Now in a recent report from Farm Journal, Field Agronomist Ken Ferrie discusses how improving soil health increases the concerns about nitrate and water-soluble phosphorus losses down through the soil. But let’s not stop with that part of the equation. This is not a bad thing; it’s just that now farmers need to be even more aware of how their field management practices impact their P losses. And how important the work we do at Extension to compare different cropping system components helps farmers decide what balance of tillage and crop types is right for their farm. One response is to stop if we are afraid; the other is to carefully move ahead with calculated confidence that we are making a positive difference, measure the effect, recognize some new problems, and move ahead.
“Wait a minute, I lost my pencil in this preferential flow pathway”. As the season progresses, clay soils can develop cracks that swell open and then close when the soil gets saturated again in winter.

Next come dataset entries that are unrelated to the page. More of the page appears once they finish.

theorem turn_dc_progresses (h : Inv s) (ht : Turning s) (hp : s.phase = .dc) : Progresses s (turn s) := by
  have hpos := (h.running ht.busy).position
  obtain ⟨_, hj, hk, _⟩ := (positionOk_dc s hp).1 hpos
  have hbegin : turnsLeft (beginBlock s) = turnsLeft s := by
    have hmcu : mcuTurnsLeft (beginBlock s) = mcuTurnsLeft s := by
      rw [mcuTurnsLeft_dc hp, mcuTurnsLeft_dc (s := beginBlock s) hp, hk]
      rfl
    unfold turnsLeft
    rw [hmcu]
    rfl
  have hprogress : Progresses (beginBlock s) (turn s) := by
    rcases turn_dc s ht hp with he | hw | hd | ⟨u, x, hu, hn⟩
    · exact he.progresses
    · exact hw.progresses
    · exact hd.progresses
    · rw [hn]
      refine progresses_symbol hu ⟨rfl, rfl⟩ ?_
      obtain ⟨_, hmcu⟩ := hu.turns
      rw [hmcu, mcuTurnsLeft_dc (s := beginBlock s) hp, mcuTurnsLeft_ac rfl]
      obtain ⟨_, _, hju, _⟩ := hu.position
      have hns : scanNs u = scanNs s := by rw [hu.frame]; rfl
      have hjs : u.j = s.j := hju
      show 64 * (scanNs u - u.j.val) - 1 + 65 * scanNs u + 1 < 64 * (scanNs s - s.j.val) - 0 + 65 * scanNs s + 1
      rw [hns, hjs]
      omega
  obtain ⟨t, hn, hleft⟩ := hprogress
  exact ⟨t, hn, hbegin ▸ hleft⟩

/-- The end of a block leaves the turns of the blocks after it, and of RECON. -/
theorem blockDone_turns (h4 : scanNs s ≤ 4) :
    drainCost (blockDone s) = drainCost s ∧ laterTurns (blockDone s) = laterTurns s ∧
    mcuTurnsLeft (blockDone s) ≤ 64 * (scanNs s - (s.j.val + 1)) + 65 * scanNs s + 1 := by
  unfold blockDone
  split
  · rename_i hj
    have hnext : (s.j + 1).val = s.j.val + 1 := Fin.val_add_one_of_lt (by
      rw [Fin.lt_def]
      show s.j.val < 3
      omega)
    refine ⟨rfl, rfl, ?_⟩
    rw [mcuTurnsLeft_dc rfl]
    show 64 * (scanNs s - (s.j + 1).val) - 0 + 65 * scanNs s + 1 ≤ _
    omega
  · refine ⟨rfl, rfl, ?_⟩
    rw [mcuTurnsLeft_recon rfl]
    show 65 * scanNs s - s.sub + 1 ≤ _
    omega

theorem turn_ac_progresses (h : Inv s) (ht : Turning s) (hp : s.phase = .ac) : Progresses s (turn s) := by
  have hrun := h.running ht.busy
  obtain ⟨_, hj, _, hk, _, _⟩ := (positionOk_ac s hp).1 hrun.position
  have h4 := (scanNs_range hrun.checks).2
  have hmcu := mcuTurnsLeft_ac hp
  have same : ∀ u, Scanned s u → scanNs u = scanNs s ∧ u.j = s.j ∧ u.phase = .ac := fun u hu => by
    obtain ⟨hphase, _, hju, _⟩ := hu.position
    exact ⟨by rw [hu.frame]; rfl, hju, hphase.trans hp⟩
  have done : ∀ u zz k, Scanned s u → Progresses s (.next (blockDone { u with zz := zz, k := k })) := by
    intro u zz k hu
    obtain ⟨hns, hju, _⟩ := same u hu
    obtain ⟨hcost, hlater, hleft⟩ := blockDone_turns (s := { u with zz := zz, k := k }) (hns ▸ h4)
    refine progresses_symbol hu ⟨hcost, hlater⟩ (Nat.lt_of_le_of_lt hleft ?_)
    show 64 * (scanNs u - (u.j.val + 1)) + 65 * scanNs u + 1 < _
    rw [hu.turns.2, hmcu, hns, hju]
    omega
  rcases turn_ac s ht hp with he | hw | hd | ⟨u, hu, hn⟩ | ⟨u, zz, n, hu, hkn, _, _, hn⟩
  · exact he.progresses
  · exact hw.progresses
  · exact hd.progresses
  · rw [hn]
    exact done u u.zz u.k hu
  · rw [hn, positionAt]
    split
    · rename_i hle
      obtain ⟨hns, hju, hphase⟩ := same u hu
      refine progresses_symbol hu ⟨rfl, rfl⟩ ?_
      rw [hu.turns.2, hmcu, mcuTurnsLeft_ac (s := { u with zz := zz, k := n }) hphase]
      show 64 * (scanNs u - u.j.val) - n + 65 * scanNs u + 1 < _
      rw [hns, hju]
      omega
    · exact done u zz n hu

/-- The end of an MCU leaves the turns of the MCUs after it. -/
theorem nextMcu_turns (hm : s.m < mcuTotal s) :
    laterTurns (nextMcu s) + mcuTurnsLeft (nextMcu s) ≤ laterTurns s := by
  by_cases hmore : s.m + 1 < mcuTotal s
  · rw [mcuTurnsLeft_dc (s := nextMcu s) (if_pos hmore)]
    show (mcuTotal s - (s.m + 1 + 1)) * (129 * scanNs s + 1) + (64 * (scanNs s - 0) - 0 + 65 * scanNs s + 1) ≤
      (mcuTotal s - (s.m + 1)) * (129 * scanNs s + 1)
    rw [show mcuTotal s - (s.m + 1) = mcuTotal s - (s.m + 1 + 1) + 1 by omega,
      Nat.succ_mul (mcuTotal s - (s.m + 1 + 1))]
    omega
  · rw [mcuTurnsLeft_drain (s := nextMcu s) (if_neg hmore)]
    show (mcuTotal s - (s.m + 1 + 1)) * _ + 0 ≤ _
    rw [show mcuTotal s - (s.m + 1 + 1) = 0 by omega]
    omega

theorem turn_recon_progresses (h : Inv s) (ht : Turning s) (hp : s.phase = .recon) : Progresses s (turn s) := by
  have hrun := h.running ht.busy
  obtain ⟨hm, _⟩ := (positionOk_recon s hp).1 hrun.position
  have hmcu := mcuTurnsLeft_recon hp
  have advance : ∀ t : State, t.phase = .recon → t.sub = s.sub + 1 → scanNs t = scanNs s →
      drainCost t = drainCost s ∧ laterTurns t = laterTurns s → s.sub < 65 * scanNs s → Progresses s (.next t) := by
    intro t hpt hsub hns hsame hlt
    refine progresses_symbol (Scanned.refl s) hsame ?_
    rw [mcuTurnsLeft_recon hpt, hmcu, hsub, hns]
    omega
  rcases turn_recon s ht hp with ⟨hlt, hn⟩ | ⟨w, _, _, hlt, hn⟩ | ⟨o, _, hn⟩ | ⟨_, hn⟩ | ⟨_, hn⟩
  · rw [hn]
    exact advance _ hp rfl rfl ⟨rfl, rfl⟩ (by omega)
  · have hlen := emitList_length s (frameNf_le ht.checks)
    obtain ⟨⟨_, ⟨_, _, hnf⟩, _⟩, _⟩ := (startChecks_none s).1 ht.checks
    rw [hn]
    exact advance _ hp rfl rfl ⟨rfl, rfl⟩ (by omega)
  · exact ⟨_, hn, .inl (.inl (by simp))⟩
  · exact ⟨_, hn, .inl (.inr (.inl rfl))⟩
  · have hnext := nextMcu_turns hm
    have hcost : drainCost (nextMcu s) = drainCost s := rfl
    exact ⟨_, hn, .inr (by unfold turnsLeft; omega)⟩

theorem turn_drain_progresses (ht : Turning s) (hp : s.phase = .drain) : Progresses s (turn s) := by
  rcases turn_drain s ht hp with ⟨_, hn⟩ | ⟨_, he | hw | hd⟩
  · exact ⟨_, hn, .inl (.inl (by simp))⟩
  · exact he.progresses
  · exact hw.progresses
  · exact hd.progresses

/-- A running decode makes progress at every turn (43 R176). -/
theorem turn_progresses (h : Inv s) (ht : Turning s) : Progresses s (turn s) := by
  cases hp : s.phase with
  | dc => exact turn_dc_progresses h ht hp
  | ac => exact turn_ac_progresses h ht hp
  | recon => exact turn_recon_progresses h ht hp
  | drain => exact turn_drain_progresses ht hp

end

/-! ### A decode left to itself -/

theorem runDecode_succ {s t : State} (h : turn s = .next t) (n : Nat) : runDecode (n + 1) s = runDecode n t := by
  rw [runDecode, h]

theorem runDecode_rests {s : State} (h : Rests s) : ∀ n, runDecode n s = .next s := by
  intro n
  induction n with
  | zero => rfl
  | succ n ih => rw [runDecode_succ (turn_rests s h), ih]

/-- With as many turns as are left, a decode comes to rest (43 R176). -/
theorem runDecode_comes_to_rest : ∀ (n : Nat) {s : State}, Inv s → Rests s ∨ turnsLeft s ≤ n →
    ∃ t, runDecode n s = .next t ∧ Rests t := by
  intro n
  induction n with
  | zero =>
    intro s _ h
    refine ⟨s, rfl, h.resolve_right fun hle => ?_⟩
    have := drainCost_pos s
    unfold turnsLeft at hle
    omega
  | succ n ih =>
    intro s hs h
    by_cases hr : Rests s
    · exact ⟨s, runDecode_rests hr _, hr⟩
    · have ht : Turning s := turning_of_not_rests hr (hs.running (by
        by_contra hb
        exact hr (.inl hb))).checks
      obtain ⟨u, hn, hleft⟩ := turn_progresses hs ht
      have hu : Inv u := (turn_keepsInv hs).2 u hn
      have hle := h.resolve_left hr
      rw [runDecode_succ hn]
      exact ih hu (hleft.imp id fun hlt => by omega)

theorem runDecode_add {s t : State} {n : Nat} (h : runDecode n s = .next t) (k : Nat) :
    runDecode (n + k) s = runDecode k t := by
  induction n generalizing s with
  | zero =>
    cases h
    rw [Nat.zero_add]
  | succ n ih =>
    rw [Nat.add_right_comm]
    rw [runDecode] at h ⊢
    cases hn : turn s with
    | next u =>
      rw [hn] at h
      exact ih h
    | fault f =>
      rw [hn] at h
      cases h
    | refused e =>
      rw [hn] at h
      cases h

/-- A decode comes to rest in one state only, whatever the number of turns. -/
theorem rest_unique {s t t' : State} {n n' : Nat} (h : runDecode n s = .next t) (hr : Rests t)
    (h' : runDecode n' s = .next t') (hr' : Rests t') : t = t' := by
  have hsame : (.next t : Result) = .next t' := by
    calc .next t = runDecode (n + n') s := by rw [runDecode_add h, runDecode_rests hr]
      _ = runDecode (n' + n) s := by rw [Nat.add_comm]
      _ = .next t' := by rw [runDecode_add h', runDecode_rests hr']
  injection hsame

/-- Nothing of the agenda reaches the block's turn. -/
theorem turn_otherAgenda {s t : State} (h : turn s = .next t) (agenda : List Event) :
    turn { s with agenda := agenda } = .next { t with agenda := agenda } := by
  obtain ⟨ws, _, htm, hn⟩ := turn_sameElsewhere (mem := s.mem) (agenda := agenda) (fun _ _ _ => rfl) t h
  rw [← htm] at hn
  exact hn

theorem runDecode_otherAgenda {s t : State} {n : Nat} (h : runDecode n s = .next t) (agenda : List Event) :
    runDecode n { s with agenda := agenda } = .next { t with agenda := agenda } := by
  induction n generalizing s with
  | zero =>
    cases h
    rfl
  | succ n ih =>
    rw [runDecode] at h
    cases hn : turn s with
    | next u =>
      rw [hn] at h
      exact (runDecode_succ (turn_otherAgenda hn agenda) n).trans (ih h)
    | fault f =>
      rw [hn] at h
      cases h
    | refused e =>
      rw [hn] at h
      cases h

theorem run_succ_of_next {M : Host.Core} {s t : M.State} (h : M.step s = .next t) (n : Nat) :
    M.run (n + 1) s = M.run n t := by
  rw [Host.Core.run, h]

theorem run_succ_of_fault {M : Host.Core} {s : M.State} {f : M.Fault} (h : M.step s = .fault f) (n : Nat) :
    M.run (n + 1) s = .fault f := by
  rw [Host.Core.run, h]

theorem run_succ_of_refused {M : Host.Core} {s : M.State} {e : M.Refusal} (h : M.step s = .refused e) (n : Nat) :
    M.run (n + 1) s = .refused e := by
  rw [Host.Core.run, h]

theorem step_turn {s : State} (h : s.agenda = []) : step s = turn s := by
  rw [step, fetch, h, turn]

/-- With an empty agenda the machine's steps are the block's turns (log 3). -/
theorem runDecode_of_run {s t : State} {n : Nat} (hs : s.agenda = []) (h : core.run n s = .next t) :
    runDecode n s = .next t := by
  induction n generalizing s with
  | zero => exact h
  | succ n ih =>
    have hstep : core.step s = turn s := step_turn hs
    cases hn : turn s with
    | next u =>
      rw [hn] at hstep
      rw [runDecode_succ hn]
      exact ih ((turn_agenda hn).trans hs) ((run_succ_of_next hstep n).symm.trans h)
    | fault f =>
      rw [hn] at hstep
      exact nomatch (run_succ_of_fault hstep n).symm.trans h
    | refused e =>
      rw [hn] at hstep
      exact nomatch (run_succ_of_refused hstep n).symm.trans h

/-- The byte of a running decode is the one that stands there when the decode has reached DONE (log 15). -/
theorem blockByte_done {s t : State} {n : Nat} (h : Inv s) (hb : s.seq = .busy) (hn : runDecode n s = .next t)
    (hd : t.seq = .done) (a d : Nat) : blockByte a d s = Memory.read t.mem a := by
  obtain ⟨u, hu, hr⟩ := runDecode_comes_to_rest (turnBound s) h (.inr (turnsLeft_le_turnBound (h.running hb).position))
  have hrt : Rests t := .inl (by rw [hd]; decide)
  obtain rfl := rest_unique hu hr hn hrt
  rw [blockByte, hu]
  exact if_pos hd

end Sys2Proof.Machine
end

section
/-! PROOFS. The accesses of other agents to system memory and the platform's answers (20 R66, R70, R74). -/

namespace Sys2Proof.Machine

/-- A write that breaks no launch premise lands, and changes no other byte. -/
theorem hostMemWrite_lands {s : State} (hm : Memory.wf s.mem) {a : Word}
    (h : s.seq = .busy → inInput s a.toNat = false ∧ inOutput s a.toNat = false) (v : Byte) :
    ∃ mem, hostMemWrite a v s = .next { s with mem := mem } ∧ Memory.read mem a.toNat = v ∧
      ∀ x, x ≠ a.toNat → Memory.read mem x = Memory.read s.mem x := by
  have hin : ¬ (s.seq = .busy ∧ inInput s a.toNat = true) := fun g => by simp [h g.1] at g
  have hout : ¬ (s.seq = .busy ∧ inOutput s a.toNat = true) := fun g => by simp [h g.1] at g
  refine ⟨Memory.write s.mem a.toNat v, ?_, Memory.read_write_same _ _ _ hm.1,
    fun x hx => Memory.read_write_other _ _ _ _ hx⟩
  rw [hostMemWrite, if_neg hin, if_neg hout]

/-- A read of an output byte during a decode gives the byte before the decode or the block's (20 R70 item 5; log 15). -/
theorem hostMemRead_output {s : State} {a : Word} (hb : s.seq = .busy) (ho : inOutput s a.toNat = true) :
    ∃ x, hostMemRead a s = { s with memData := x, draws := s.draws + 2 } ∧
      (x = Memory.read s.before a.toNat ∨ x = blockByte a.toNat (s.draws + 1) s) := by
  refine ⟨_, if_pos ⟨hb, ho⟩, ?_⟩
  split
  · exact .inl rfl
  · exact .inr rfl

/-- Every other read gives the byte of memory. -/
theorem hostMemRead_plain {s : State} {a : Word} (h : s.seq = .busy → inOutput s a.toNat = false) :
    hostMemRead a s = { s with memData := Memory.read s.mem a.toNat } :=
  if_neg fun g => by simp [h g.1] at g

/-- The platform rejects an access exactly where a region of the list rejects its direction (20 R66; log 13). -/
theorem busRejects_iff (s : State) (write : Bool) (x : Nat) : busRejects s write x = true ↔ ∃ g ∈ s.busMap,
    g.base ≤ x ∧ x < g.base + g.size ∧ (write = true → g.rejectsWrites = true) ∧
      (write = false → g.rejectsReads = true) := by
  simp only [busRejects, List.any_eq_true, Bool.and_eq_true, decide_eq_true_eq, and_assoc]
  cases write <;> simp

The Required Agriculture Practices are now here, and we will have a lot of “quilt pulling” as changing one thing like – requiring buffers along ditches – may trigger responses that are counter-productive like installing tile in the whole field and burying those ditches. Which way is better? I’m not sure; just that when the quilt gets pulled off me, I pull back. Switching to no-till corn is a proven way to help soil aggregate structure, greatly reduce soil erosion and reduce fossil fuel use. Yet the reaction is that preferential flow paths through the soil form as a conduit to move manure and P too fast through the soil matrix.

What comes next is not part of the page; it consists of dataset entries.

/-- The xorshift generator of a lane (R113): next state and 16-bit draw. -/
def xorshift (x : Nat) : Nat × Nat :=
  let a := x ^^^ (x <<< 13 % two64)
  let b := a ^^^ (a >>> 7)
  let c := b ^^^ (b <<< 17 % two64)
  (c, bits c 63 48)

/-- The seed of a lane's generator at an iteration start (R112). -/
def laneSeed (seed die tile lane : Nat) : Nat :=
  let id := (die * 40 + tile) * 256 + lane + 1
  let s := (seed % two64) ^^^ (id * 0x9E3779B97F4A7C15 % two64)
  if s = 0 then 1 else s

/-! ## Accumulation -/

/-- Is the pair activation × weight one of Table 3.7? -/
def macPair (act wgt : Nat) : Bool :=
  (act == 0 && wgt == 0) || (act == 0 && wgt == 4) || (act == 4 && wgt == 4) ||
  ((act == 1 || act == 2) && (wgt == 1 || wgt == 2)) || (act == 3 && wgt == 3)

/-- The exact sum of a list of values (R92); an empty or zero sum is +0. -/
def exactSum (l : List FVal) : FVal :=
  match l.foldl FVal.add (.fin false 0 0) with
  | .fin _ 0 _ => .fin false 0 0
  | v => v

/-- rne32 of an exact value, as a value. -/
def rne32 (v : FVal) : FVal := f32 (toF32 v)

/-- A pairwise tree over rne32 additions (R94): neighbours first. -/
def treeStep : List FVal → List FVal
  | a :: b :: t => rne32 (a.add b) :: treeStep t
  | l => l

/-- The sum of 16 products by the tree of R94, absent elements counting as +0. -/
def tree16 (l : List FVal) : FVal :=
  let p := l ++ List.replicate (16 - l.length) (.fin false 0 0)
  ((treeStep (treeStep (treeStep (treeStep p)))).head?).getD (.fin false 0 0)

/-- Runs of `n` of a list; the fuel bounds their number. -/
def chunksOf {α : Type} (n : Nat) : Nat → List α → List (List α)
  | 0, _ => []
  | f + 1, l => if l.isEmpty then [] else l.take n :: chunksOf n f (l.drop n)

/-- One output element of a pair with an exact group sum (R92): `groups` holds, per group, the products and the two
scale bytes when the layer is grouped. -/
def macGroups (groups : List (List FVal × Option (Nat × Nat))) (tensor : Nat) : Nat :=
  let acc := groups.foldl (init := FVal.fin false 0 0) fun acc g =>
    let s := match g.2 with
      | none => FVal.ofInt 1 0
      | some (a, w) => (e4m3 a).mul (e4m3 w)
    rne32 (acc.add (rne32 ((rne32 (exactSum g.1)).mul s)))
  toF32 (acc.mul (f32 tensor))

/-- INT8 × INT8 ungrouped (R93). -/
def macInt8 (products : List Int) (tensor : Nat) : Nat :=
  toF32 ((rne32 (.ofInt (products.foldl (· + ·) 0) 0)).mul (f32 tensor))

/-- BF16 × BF16 (R94). -/
def macBf16 (products : List FVal) (tensor : Nat) : Nat :=
  let blocks := chunksOf 16 (products.length + 1) (products.map rne32)
  let acc := blocks.foldl (fun acc b => rne32 (acc.add (tree16 b))) (FVal.fin false 0 0)
  toF32 (acc.mul (f32 tensor))

/-- One element of a matrix product in the formats `act` × `wgt` with `group` elements per scale (0 ungrouped). -/
def macElement (act wgt group : Nat) (a w : List Nat) (scales : List (Nat × Nat)) (tensor : Nat) : Nat :=
  if act = 0 ∧ wgt = 0 ∧ group = 0 then
    macInt8 (List.zipWith (fun x y => signed 8 x * signed 8 y) a w) tensor
  else
    let products := List.zipWith (fun x y => (decodeFmt act x).mul (decodeFmt wgt y)) a w
    if act = 3 then macBf16 products tensor
    else
      let g := if group = 0 then 128 else group
      let gs := chunksOf g (products.length + 1) products
      macGroups ((List.range gs.length).map fun i =>
        (gs.getD i [], if group = 0 then none else some (scales.getD i (0, 0)))) tensor

/-! ## CRC-32 and SHAKE256 -/

/-- One bit of the reflected CRC-32 of polynomial 0x04C1_1DB7 (R276). -/
def crcStep (c : Nat) : Nat := if c % 2 = 1 then (c >>> 1) ^^^ 0xEDB88320 else c >>> 1

/-- CRC-32 over bytes (R276): initial value and final xor 0xFFFF_FFFF. -/
def crc32 (l : List Byte) : Nat :=
  (l.foldl (fun c b => (List.range 8).foldl (fun x _ => crcStep x) (c ^^^ b.toNat)) 0xFFFFFFFF) ^^^ 0xFFFFFFFF

/-- Rotation of a 64-bit lane to the left. -/
def rotl64 (x n : Nat) : Nat := (x <<< n ||| x >>> (64 - n)) % two64

/-- Lane (x, y) of a state of 1,600 bits: 64 bits, lane x + 5y counted from bit 0. -/
def lane (a x y : Nat) : Nat := a >>> (64 * (x % 5 + 5 * (y % 5))) % two64

/-- The state whose lane (x, y) is `g x y`. -/
def ofLanes (g : Nat → Nat → Nat) : Nat := (List.range 25).foldl (fun a i => a + g (i % 5) (i / 5) <<< (64 * i)) 0

/-- θ: every lane takes in the parities of the columns on both sides of it. -/
def theta (a : Nat) : Nat :=
  let parity := fun x => (List.range 5).foldl (fun v y => v ^^^ lane a x y) 0
  ofLanes fun x y => lane a x y ^^^ parity (x + 4) ^^^ rotl64 (parity (x + 1)) 1

/-- The lanes in the order in which ρ visits them: (1, 0) first, (y, 2x + 3y) after (x, y). -/
def rhoWalk : Nat → Nat × Nat
  | 0 => (1, 0)
  | t + 1 =>
    let (x, y) := rhoWalk t
    (y, (2 * x + 3 * y) % 5)

/-- The rotation of a lane: the triangular number of its place in the walk; lane (0, 0) stays. -/
def rhoBy (x y : Nat) : Nat :=
  match (List.range 24).find? fun t => rhoWalk t == (x, y) with
  | some t => (t + 1) * (t + 2) / 2 % 64
  | none => 0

The Vermont Tile Drainage Advisory Group report has been submitted to the Agencies of Agriculture and Natural Resources, and will inform the Secretaries for their joint report to the legislature in January. I participated on that advisory group and the discussions highlighted that these issues are not simply good and bad. Every action, like improving soil drainage, forces a conflict between a current farm business and family sustainability, and the cost of water quality remediation for past indiscretions in our lake that we are faced with fixing.
The only way that we will be able to keep a reasonable perspective is for everyone (both sides of the bed) to continue to be vigilant to maintain a good balance of using our land resources to make money, but keep the water clean. This will never end, as the challenges of farming in Vermont are made more difficult with awareness of how a little P makes such a big problem in the Lake.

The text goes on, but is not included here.